• **Data records**
theorem effCplaneWindowOpen_keeps {z : State} {c : CellId} {i : BitVec 7} {weights : Option (List Byte)} {s : State} (hk : Keeps z s) :
    Keeps z (effCplaneWindowOpen c i weights s) := by
  unfold effCplaneWindowOpen
  split
  · dsimp only
    split
    · exact hk
    · split
      · exact hk
      · exact (.ite hk (.ite (State.updPlan_keeps (State.updPlan_keeps hk)) (.foldl (.ite (State.setCell_keeps (.ite (State.countFill_keeps (State.updPlan_keeps hk)) (State.updPlan_keeps hk))) (.ite (State.countFill_keeps (State.updPlan_keeps hk)) (State.updPlan_keeps hk))) (fun _ _ hk => (State.queueRadio_keeps (State.draw_keeps hk))))))
  · dsimp only
    split
    · exact hk
    · split
      · exact hk
      · exact (.ite hk (.ite (State.updPlan_keeps (State.updPlan_keeps hk)) (.foldl (.ite (State.setCell_keeps (.ite (State.countFill_keeps (State.updPlan_keeps hk)) (State.updPlan_keeps hk))) (.ite (State.countFill_keeps (State.updPlan_keeps hk)) (State.updPlan_keeps hk))) (fun _ _ hk => (State.queueRadio_keeps (State.draw_keeps hk))))))

theorem effDlPayloadComplete_keeps {z : State} {c : CellId} {k : BitVec 4} {stream : BitVec 5} {samples : List Byte} {s : State} (hk : Keeps z s) :
    Keeps z (effDlPayloadComplete c k stream samples s) := by
  unfold effDlPayloadComplete
  dsimp only
  split
  · exact hk
  · exact (.ite (State.fhStat_keeps (State.updPlan_keeps hk)) (.ite (State.queueUplane_keeps (State.updPlan_keeps hk)) (State.updPlan_keeps hk)))

theorem State.queueComplete_keeps {z : State} {s : State} {c : CellId} {slot k : Nat} (hk : Keeps z s) :
    Keeps z (State.queueComplete s c slot k) := by
  unfold State.queueComplete
  split
  · exact hk
  · exact (.foldl hk (fun _ _ hk => (.ite (State.queueUplane_keeps (State.updPlan_keeps hk)) hk)))

theorem effUplaneWindowOpen_keeps {z : State} {c : CellId} {k : BitVec 4} {s : State} (hk : Keeps z s) :
    Keeps z (effUplaneWindowOpen c k s) := by
  unfold effUplaneWindowOpen
  dsimp only
  split
  · exact hk
  · exact (.ite hk (.ite (State.queueComplete_keeps (State.updPlan_keeps hk)) (State.updPlan_keeps hk)))

theorem State.judge_keeps {z : State} {s : State} {c : CellId} {p : SlotPlan} {k i : Nat} (hk : Keeps z s) :
    Keeps z (State.judge s c p k i) := by
  unfold State.judge
  exact (.ite (.ite (State.updPlan_keeps hk) (State.countFill_keeps (State.updPlan_keeps hk))) (.ite (State.updPlan_keeps hk) (.ite (State.queueUplane_keeps (State.updPlan_keeps hk)) (State.countFill_keeps (State.queueUplane_keeps (State.updPlan_keeps hk))))))

theorem effDeadlineWatchdog_keeps {z : State} {c : CellId} {k : BitVec 4} {s : State} (hk : Keeps z s) :
    Keeps z (effDeadlineWatchdog c k s) := by
  unfold effDeadlineWatchdog
  dsimp only
  split
  · exact hk
  · exact (.ite hk (.foldl (State.updPlan_keeps hk) (fun _ _ hk => (State.judge_keeps hk))))

theorem State.issueReceiver_keeps {z : State} {s : State} {c : CellId} {p : SlotPlan} (hk : Keeps z s) :
    Keeps z (State.issueReceiver s c p) := by
  unfold State.issueReceiver
  exact (State.updPlan_keeps (.update (State.writeRan_keeps (State.writeRan_keeps (State.writeRan_keeps (State.draw_keeps (State.draw_keeps hk)))))))

theorem effUlWindowClose_keeps {z : State} {c : CellId} {k : BitVec 4} {s : State} (hk : Keeps z s) :
    Keeps z (effUlWindowClose c k s) := by
  unfold effUlWindowClose
  dsimp only
  split
  · exact hk
  · split
    · exact hk
    · split
      · split
        · exact (State.issueReceiver_keeps (.foldl (State.updPlan_keeps hk) (fun _ _ hk => (.ite hk (State.updPlan_keeps (.foldl hk (fun _ _ hk => (State.writeRan_keeps hk))))))))
        · exact (.foldl (State.updPlan_keeps hk) (fun _ _ hk => (.ite hk (State.updPlan_keeps (.foldl hk (fun _ _ hk => (State.writeRan_keeps hk)))))))
      · exact (.foldl (State.updPlan_keeps hk) (fun _ _ hk => (.ite hk (State.updPlan_keeps (.foldl hk (fun _ _ hk => (State.writeRan_keeps hk)))))))

theorem effUlResultDeadline_keeps {z : State} {c : CellId} {s : State} (hk : Keeps z s) :
    Keeps z (effUlResultDeadline c s) := by
  unfold effUlResultDeadline
  dsimp only
  split
  · exact hk
  · exact (.ite hk (State.updPlan_keeps hk))

theorem effUlResultRecordWrite_keeps {z : State} {c : CellId} {i : BitVec 7} {s : State} (hk : Keeps z s) :
    Keeps z (effUlResultRecordWrite c i s) := by
  unfold effUlResultRecordWrite
  split
  · exact hk
  · split
    · exact hk
    · exact (.ite hk (State.updPlan_keeps (State.post_keeps (.ite (State.post_keeps (State.draw_keeps (State.draw_keeps hk))) (State.draw_keeps (State.draw_keeps hk))))))

theorem effRadioCompletionWrite_keeps {z : State} {c : CellId} {s : State} (hk : Keeps z s) :
    Keeps z (effRadioCompletionWrite c s) := by
  unfold effRadioCompletionWrite
  split
  · dsimp only
    split
    · exact hk
    · exact hk
  · split
    · dsimp only
      split
      · exact hk
      · exact (.ite (.update (State.raiseConditions_keeps (State.setCell_keeps hk))) (.update (State.post_keeps (State.raiseConditions_keeps (State.setCell_keeps hk)))))
    · dsimp only
      split
      · exact hk
      · exact (.ite (.update (State.raiseConditions_keeps (State.setCell_keeps hk))) (State.msix_keeps (.update (State.post_keeps (State.raiseConditions_keeps (State.setCell_keeps hk))))))

/-! ### Coding -/

theorem State.setUnit_keeps {z : State} {s : State} {u : UnitId} {x : CodingUnit} (hk : Keeps z s) :
    Keeps z (State.setUnit s u x) := by
  unfold State.setUnit
  exact (.update hk)

theorem State.startUnit_keeps {z : State} {s : State} {u : UnitId} {n c interval : Nat} {o : CodingOp} (hk : Keeps z s) :
    Keeps z (State.startUnit s u n c interval o) := by
  unfold State.startUnit
  exact (State.setUnit_keeps hk)

theorem effLdpcDecode_keeps {z : State} {u : UnitId} {b : CodeBlock} {read : List Byte} {n : Nat} {s : State} (hk : Keeps z s) :
    Keeps z (effLdpcDecode u b read n s) := by
  unfold effLdpcDecode
  split
  · exact hk
  · dsimp only
    split
    · exact hk
    · exact (.ite hk (State.startUnit_keeps (State.updPlan_keeps (State.writeRan_keeps (.iteFst (.pair hk) (State.readRan_keeps hk))))))

theorem State.startPlain_keeps {z : State} {s : State} {u : UnitId} {b : CodeBlock} {want : Nat → Bool} {kind : CodingKind} {c interval n : Nat} {result : Pdu → List Byte × Bool} (hk : Keeps z s) :
    Keeps z (State.startPlain s u b want kind c interval n result) := by
  unfold State.startPlain
  split
  · exact hk
  · exact (.ite hk (State.startUnit_keeps hk))

theorem effCodingOpComplete_keeps {z : State} {u : UnitId} {s : State} (hk : Keeps z s) :
    Keeps z (effCodingOpComplete u s) := by
  unfold effCodingOpComplete
  dsimp only
  split
  · exact hk
  · split
    · exact hk
    · split
      · split
        · exact (.ite (State.updPlan_keeps (.ite (State.setIsland_keeps (State.setUnit_keeps hk)) (State.setUnit_keeps hk))) (State.post_keeps (State.updPlan_keeps (.ite (State.setIsland_keeps (State.setUnit_keeps hk)) (State.setUnit_keeps hk)))))
        · exact (State.updPlan_keeps (.ite (State.setIsland_keeps (State.setUnit_keeps hk)) (State.setUnit_keeps hk)))
      · exact (State.updPlan_keeps (.ite (State.setIsland_keeps (State.setUnit_keeps hk)) (State.setUnit_keeps hk)))

/-! ### TimeBase -/

theorem State.setQuality_keeps {z : State} {s : State} {q : TimeQuality} (hk : Keeps z s) :
    Keeps z (State.setQuality s q) := by
  unfold State.setQuality
  exact (.ite hk (State.raise_keeps (.update hk)))

theorem effTimeBaseTick_keeps {z : State} {s : State} (hk : Keeps z s) :
    Keeps z (effTimeBaseTick s) := by
  unfold effTimeBaseTick
  exact (.ite (.update hk) (.ite (State.raise_keeps (.update hk)) (State.setQuality_keeps (State.raise_keeps (.update hk)))))

theorem State.writeIncrement_keeps {z : State} {s : State} {value comp : W64} (hk : Keeps z s) :
    Keeps z (State.writeIncrement s value comp).1 := by
  unfold State.writeIncrement
  exact (.iteFst (.pair hk) (.iteFst (.pair hk) (.pair (State.setQuality_keeps (.update hk)))))

theorem State.beginLoad_keeps {z : State} {s : State} {l : TimeLoad} (hk : Keeps z s) :
    Keeps z (State.beginLoad s l) := by
  unfold State.beginLoad
  exact (.update hk)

• **Instructions to follow**
Where does the word "update" appear in the records? Copy every line that holds it.

• **Written response**
  exact (State.updPlan_keeps (.update (State.writeRan_keeps (State.writeRan_keeps (State.writeRan_keeps (State.draw_keeps (State.draw_keeps hk)))))))
      · exact (.ite (.update (State.raiseConditions_keeps (State.setCell_keeps hk))) (.update (State.post_keeps (State.raiseConditions_keeps (State.setCell_keeps hk)))))
      · exact (.ite (.update (State.raiseConditions_keeps (State.setCell_keeps hk))) (State.msix_keeps (.update (State.post_keeps (State.raiseConditions_keeps (State.setCell_keeps hk))))))
  exact (.update hk)
  exact (.ite hk (State.raise_keeps (.update hk)))
  exact (.ite (.update hk) (.ite (State.raise_keeps (.update hk)) (State.setQuality_keeps (State.raise_keeps (.update hk)))))
  exact (.iteFst (.pair hk) (.iteFst (.pair hk) (.pair (State.setQuality_keeps (.update hk)))))
  exact (.update hk)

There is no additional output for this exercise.